What the exercise asks:
Would you retype every line below without changing anything?

⁂

/-- An image is one that Penub accepts (R169): everything but its digest. -/
def adapterImageOk (m : ModelManifest) (img : List Byte) : Bool :=
  let h := wordsOf 32 img
  let projs := maskList (aiMask h)
  let n := projs.length
  let exp := bits (nth 0 h 2) 30 23
  let blk (k : Nat) : List W64 := wordsOf 4 (img.drop (256 + k * aiStride h))
  let sizes := (List.range (aiBlocks h)).map (fun k => coefSize h (blk k))
  bits (nth 0 h 0) 31 0 == 0x44415843 && bits (nth 0 h 0) 47 32 == 1 && bits (nth 0 h 0) 63 48 == 0 && bits (nth 0 h 1) 55 48 == 0 &&
  bits (nth 0 h 2) 63 39 == 0 && bits (nth 0 h 3) 63 32 == 0 && (List.range 20).all (fun k => nth 0 h (12 + k) == 0) &&
  decide (aiFormat h ≤ 1) && decide (4 ≤ aiRank h) && aiRank h % 4 == 0 &&
  (if aiForm h = 1 then decide (aiRank h ≤ 64) && [64, 128, 256, 512].contains (aiBank h) &&
      projs.all (fun k => nth 0 m.banks k == aiBank h)
   else aiForm h == 2 && decide (aiRank h ≤ 256) && aiBank h == 0) &&
  nth 0 h 4 == m.modelId0 && nth 0 h 5 == m.modelId1 && decide (n ≠ 0) && aiLayers h == m.layers &&
  aiBlocks h == m.layers * n && decide (aiStride h ≤ 524288) && aiStride h == ceilDiv (sizes.foldl max 0) 32 * 32 &&
  exp != 0xFF && decide (img.length ≥ 256 + aiBlocks h * aiStride h) &&
  (List.range (aiBlocks h)).all (fun k => blockOk m h (blk k) (k / n) (nth 0 projs (k % n)))

/-- The directory entry of a verified image. -/
def readyEntry (h : List W64) (id gen owner addr : Nat) (shared : Bool) (time : W64) : List W64 :=
  [w64 (2 * 2 ^ 60 + aiForm h * 2 ^ 56 + aiFormat h * 2 ^ 52 + aiRank h * 2 ^ 32 + aiBank h * 2 ^ 16),
   w64 (id * 2 ^ 40 + b2n shared * 2 ^ 39 + aiMask h * 2 ^ 32 + bits (nth 0 h 2) 31 0), w64 addr,
   w64 (gen * 2 ^ 32 + aiBlocks h * 2 ^ 16 + aiStride h / 32), w64 owner, time, 0, 0]

/-- An adapter command ends. -/
def State.endAdapter (s : State) (t k : Nat) (a : AdapterCmd) (status : Nat) : State :=
  let s1 := s.onTen t (fun x => { x with adapters := x.adapters.eraseIdx k })
  if a.silent then s1 else s1.commandDone t a.queue a.cmd status none

/-- It fails: an install's entry is staged ABSENT, a replaced one stays (R166, R167). -/
def State.failAdapter (s : State) (t k : Nat) (a : AdapterCmd) (status : Nat) : State :=
  (if a.op = 8 then s.stageDir a.part a.id (List.replicate 8 0) else s).endAdapter t k a status

/-- An image is written into tier 1 or tier 2 pages of the partition range (R166); none where a page is neither. -/
def State.imageWrite (s : State) (p addr : Nat) (bs : List Byte) : Option State :=
  let l := pageSpans addr bs.length
  let tierAt (a : Nat) : Nat := match s.xlat p a with | .page e _ _ _ => entryTier e | _ => 0
  if !l.all (fun sp => tierAt sp.1 == 1 || tierAt sp.1 == 2) then none else
  some ((s.forEach l (fun sp s =>
    let b := (bs.drop (sp.1 - addr)).take sp.2
    match s.xlat p sp.1 with
    | .page e _ base _ =>
      let a := extAddr e (sp.1 - base)
      if entryTier e = 1 then s.hbmWrite (entryFrame e + (sp.1 - base)) b
      else ({ s with ext := s.ext.writeN a b } : State).unitOp .note p 2 a b.length b (sealedAt a) 0 0 0
    | _ => s)).settleNotes.markDemotes p addr bs.length)

/-- Whether an image may lie at an address: 64 KiB aligned, apart from the image it replaces and from those that an uncommitted step may
still name (R167, R168). -/
def State.imagePlace (s : State) (p addr len : Nat) (old : List W64) : Bool :=
  addr % 65536 == 0 && !s.imageKept p addr len &&
    !(deState old == 2 && overlap (deImage old) (256 + deBlocks old * (32 * deStride old)) addr len)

⁂

Solution for this exercise:
/-- An image is one that Penub accepts (R169): everything but its digest. -/
def adapterImageOk (m : ModelManifest) (img : List Byte) : Bool :=
  let h := wordsOf 32 img
  let projs := maskList (aiMask h)
  let n := projs.length
  let exp := bits (nth 0 h 2) 30 23
  let blk (k : Nat) : List W64 := wordsOf 4 (img.drop (256 + k * aiStride h))
  let sizes := (List.range (aiBlocks h)).map (fun k => coefSize h (blk k))
  bits (nth 0 h 0) 31 0 == 0x44415843 && bits (nth 0 h 0) 47 32 == 1 && bits (nth 0 h 0) 63 48 == 0 && bits (nth 0 h 1) 55 48 == 0 &&
  bits (nth 0 h 2) 63 39 == 0 && bits (nth 0 h 3) 63 32 == 0 && (List.range 20).all (fun k => nth 0 h (12 + k) == 0) &&
  decide (aiFormat h ≤ 1) && decide (4 ≤ aiRank h) && aiRank h % 4 == 0 &&
  (if aiForm h = 1 then decide (aiRank h ≤ 64) && [64, 128, 256, 512].contains (aiBank h) &&
      projs.all (fun k => nth 0 m.banks k == aiBank h)
   else aiForm h == 2 && decide (aiRank h ≤ 256) && aiBank h == 0) &&
  nth 0 h 4 == m.modelId0 && nth 0 h 5 == m.modelId1 && decide (n ≠ 0) && aiLayers h == m.layers &&
  aiBlocks h == m.layers * n && decide (aiStride h ≤ 524288) && aiStride h == ceilDiv (sizes.foldl max 0) 32 * 32 &&
  exp != 0xFF && decide (img.length ≥ 256 + aiBlocks h * aiStride h) &&
  (List.range (aiBlocks h)).all (fun k => blockOk m h (blk k) (k / n) (nth 0 projs (k % n)))

/-- The directory entry of a verified image. -/
def readyEntry (h : List W64) (id gen owner addr : Nat) (shared : Bool) (time : W64) : List W64 :=
  [w64 (2 * 2 ^ 60 + aiForm h * 2 ^ 56 + aiFormat h * 2 ^ 52 + aiRank h * 2 ^ 32 + aiBank h * 2 ^ 16),
   w64 (id * 2 ^ 40 + b2n shared * 2 ^ 39 + aiMask h * 2 ^ 32 + bits (nth 0 h 2) 31 0), w64 addr,
   w64 (gen * 2 ^ 32 + aiBlocks h * 2 ^ 16 + aiStride h / 32), w64 owner, time, 0, 0]

/-- An adapter command ends. -/
def State.endAdapter (s : State) (t k : Nat) (a : AdapterCmd) (status : Nat) : State :=
  let s1 := s.onTen t (fun x => { x with adapters := x.adapters.eraseIdx k })
  if a.silent then s1 else s1.commandDone t a.queue a.cmd status none

/-- It fails: an install's entry is staged ABSENT, a replaced one stays (R166, R167). -/
def State.failAdapter (s : State) (t k : Nat) (a : AdapterCmd) (status : Nat) : State :=
  (if a.op = 8 then s.stageDir a.part a.id (List.replicate 8 0) else s).endAdapter t k a status

/-- An image is written into tier 1 or tier 2 pages of the partition range (R166); none where a page is neither. -/
def State.imageWrite (s : State) (p addr : Nat) (bs : List Byte) : Option State :=
  let l := pageSpans addr bs.length
  let tierAt (a : Nat) : Nat := match s.xlat p a with | .page e _ _ _ => entryTier e | _ => 0
  if !l.all (fun sp => tierAt sp.1 == 1 || tierAt sp.1 == 2) then none else
  some ((s.forEach l (fun sp s =>
    let b := (bs.drop (sp.1 - addr)).take sp.2
    match s.xlat p sp.1 with
    | .page e _ base _ =>
      let a := extAddr e (sp.1 - base)
      if entryTier e = 1 then s.hbmWrite (entryFrame e + (sp.1 - base)) b
      else ({ s with ext := s.ext.writeN a b } : State).unitOp .note p 2 a b.length b (sealedAt a) 0 0 0
    | _ => s)).settleNotes.markDemotes p addr bs.length)

/-- Whether an image may lie at an address: 64 KiB aligned, apart from the image it replaces and from those that an uncommitted step may
still name (R167, R168). -/
def State.imagePlace (s : State) (p addr len : Nat) (old : List W64) : Bool :=
  addr % 65536 == 0 && !s.imageKept p addr len &&
    !(deState old == 2 && overlap (deImage old) (256 + deBlocks old * (32 * deStride old)) addr len)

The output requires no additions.